For our Python example, we are going to use the same dataset already created for the Sanger's network (which is expected to be available in the variable Xs). Therefore, we can start setting up all the constants and variables:

import numpy as np

n_components = 2
learning_rate = 0.0001
max_iterations = 1000
stabilization_cycles = 5
threshold = 0.00001

W = np.random.normal(0.0, 0.5, size=(Xs.shape[1], n_components))
V = np.tril(np.random.normal(0.0, 0.01, size=(n_components, n_components)))
np.fill_diagonal(V, 0.0)

prev_W = np.zeros((Xs.shape[1], n_components))
t = 0

At this point, it's possible to implement the training loop:

while(np.linalg.norm(W - prev_W, ord='fro') > threshold and t < max_iterations):
    prev_W = W.copy()
    t += 1
    
    for i in range(Xs.shape[0]):
        y_p = np.zeros((n_components, 1))
        xi = np.expand_dims(Xs[i], 1)
        y = None

        for _ in range(stabilization_cycles):
            y = np.dot(W.T, xi) + np.dot(V, y_p)
            y_p = y.copy()
            
        dW = np.zeros((Xs.shape[1], n_components))
        dV = np.zeros((n_components, n_components))
        
        for t in range(n_components):
            y2 = np.power(y[t], 2)
            dW[:, t] = np.squeeze((y[t] * xi) + (y2 * np.expand_dims(W[:, t], 1)))
            dV[t, :] = -np.squeeze((y[t] * y) + (y2 * np.expand_dims(V[t, :], 1)))
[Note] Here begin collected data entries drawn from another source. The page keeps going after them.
/-- Apply the descriptors to a frame of `len` bytes. -/
def fillFrame (len : Nat) (line : Line) (tod : Nat) : Word → List Word → List Byte → List Byte
  | _, [], f => f
  | seq, d :: t, f =>
    let seq' := if field d 3 1 = 2 then seq + 1 else seq
    match fillValue d line tod seq with
    | some b =>
      if field d 21 13 + b.length ≤ len then
        fillFrame len line tod seq' t (putBytes f (field d 21 13) (if d.getLsbD 6 then b.reverse else b))
      else fillFrame len line tod seq' t f
    | none => fillFrame len line tod seq' t f

/-- Lengths and checksums (R304); a frame too short for its headers stays as filled. -/
def finishHeaders (ctl : Word) (f : List Byte) : List Byte :=
  let ip := if ctl.getLsbD 11 then 18 else 14
  let hl := if ctl.getLsbD 10 then 40 else 20
  if f.length < ip + hl + 8 then f
  else
    let n := f.length - ip
    let f := if ctl.getLsbD 10 then putBytes f (ip + 4) (beBytes 2 (n - 40)) else putBytes f (ip + 2) (beBytes 2 n)
    let f := putBytes f (ip + hl + 4) (beBytes 2 (n - hl))
    let f := if ctl.getLsbD 10 then f
      else
        let z := putBytes f (ip + 10) [0, 0]
        putBytes z (ip + 10) (beBytes 2 (checksum (wordSum (bytesAt z ip 20))))
    if ctl.getLsbD 10 || ctl.getLsbD 15 then
      let z := putBytes f (ip + hl + 6) [0, 0]
      let addrs := if ctl.getLsbD 10 then bytesAt z (ip + 8) 32 else bytesAt z (ip + 12) 8
      putBytes z (ip + hl + 6) (beBytes 2 (udpChecksum (wordSum addrs + 17 + (n - hl) + wordSum (z.drop (ip + hl)))))
    else f

/-- The decision frame of a fill that enters the MAC at its due cycle. -/
def decisionFrame (s : State) (x : FillRun) : List Byte :=
  let ctl := x.words.getD 80 0
  let len := field ctl 8 0
  let f := (((x.words.take 64).map fun (w : Word) => leBytes 4 w.toNat).flatten ++ List.replicate len 0).take len
  finishHeaders ctl (fillFrame len x.line (todAtCycle s x.due) x.seq (fillDescs x.words) f)

/-- The device sends its decision frames at cycle t (R310, R311). -/
def sendsDecisions (s : State) (t : Nat) : Bool :=
  let p := reg s 0xE 0 0x74
  !(field p 1 0 == 2 && !p.getLsbD 4) && !(p.getLsbD 5 && decide (s.serve.mutedAt ≤ t))

/-- A decision frame enters the MAC: built, and buffered, discarded or dropped (R306, R310). -/
def enterMac (x : FillRun) (s : State) : State :=
  let f := decisionFrame s x
  let intf := field (x.words.getD 80 0) 14 12
  let s := egCount 1 1 s
  if !sendsDecisions s x.due then egCount 3 1 s
  else
    let q := sget (fun _ => []) s.serve.tx intf
    if 65536 < txBytes s intf + f.length then ethCount (intf / 4) 9 1 (raiseCe 0xB (intf / 4) 2 (intf % 4) s)
    else modServe (fun v => { v with tx := sset (fun _ => []) v.tx intf (q ++ [f]) }) s

/-- Each of some fills enters the MAC. -/
def enterAll : List FillRun → State → State
  | [], s => s
  | x :: t, s => enterAll t (enterMac x s)

/-- The fills that have entered the MAC by cycle t. -/
def settleFills (t : Nat) (s : State) : State :=
  let due := s.serve.fills.filter fun x => decide (x.due ≤ t)
  enterAll due (modServe (fun v => { v with fills := v.fills.filter fun x => !decide (x.due ≤ t) }) s)

/-- A write of PORT_TOD_RATE: the time so far stands at the old rate, and so do the frames that have entered the MAC. -/
def todRateWrite (v : Word) (s : State) : State :=
  let s := settleFills s.now s
  setReg 0xA 0 0x58 v (modServe (fun x => { x with tod := todUnits s s.now, todAt := s.now }) s)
        W += (learning_rate * dW)
        V += (learning_rate * dV)
        
        V = np.tril(V)
        np.fill_diagonal(V, 0.0)
        
        W /= np.linalg.norm(W, axis=0).reshape((1, n_components))

The final W and the output covariance matrix are as follows:

print(W)
[[-0.65992841  0.75897537]
 [-0.75132849 -0.65111933]]

Y_comp = np.zeros((Xs.shape[0], n_components))

for i in range(Xs.shape[0]):
        y_p = np.zeros((n_components, 1))
        xi = np.expand_dims(Xs[i], 1)

        for _ in range(stabilization_cycles):
            Y_comp[i] = np.squeeze(np.dot(W.T, xi) + np.dot(V.T, y_p))
            y_p = y.copy()

print(np.cov(Y_comp.T))
[[ 48.9901765   -0.34109965]
 [ -0.34109965  24.51072811]]

As expected, the algorithm has successfully converged to the eigenvectors (in descending order) and the output covariance matrix is almost completely decorrelated (the sign of the non-diagonal elements can be either positive or negative). Rubner-Tavan's networks are generally faster than Sanger's network, thanks to the feedback signal created by the anti-Hebbian rule; however, it's important to choose the right value for the learning rate. A possible strategy is to implement a temporal decay (as done in Sanger's network) starting with a value not greater than 0.0001. However, it's important to reduce η when n increases (for example, η = 0.0001 / n), because the normalization strength of Oja's rule on the lateral connections v_jk is often not enough to avoid over and underflows when n >> 1. I don't suggest any extra normalization on V (which must be carefully analyzed considering that V is singular) because it can slow down the process and reduce the final accuracy.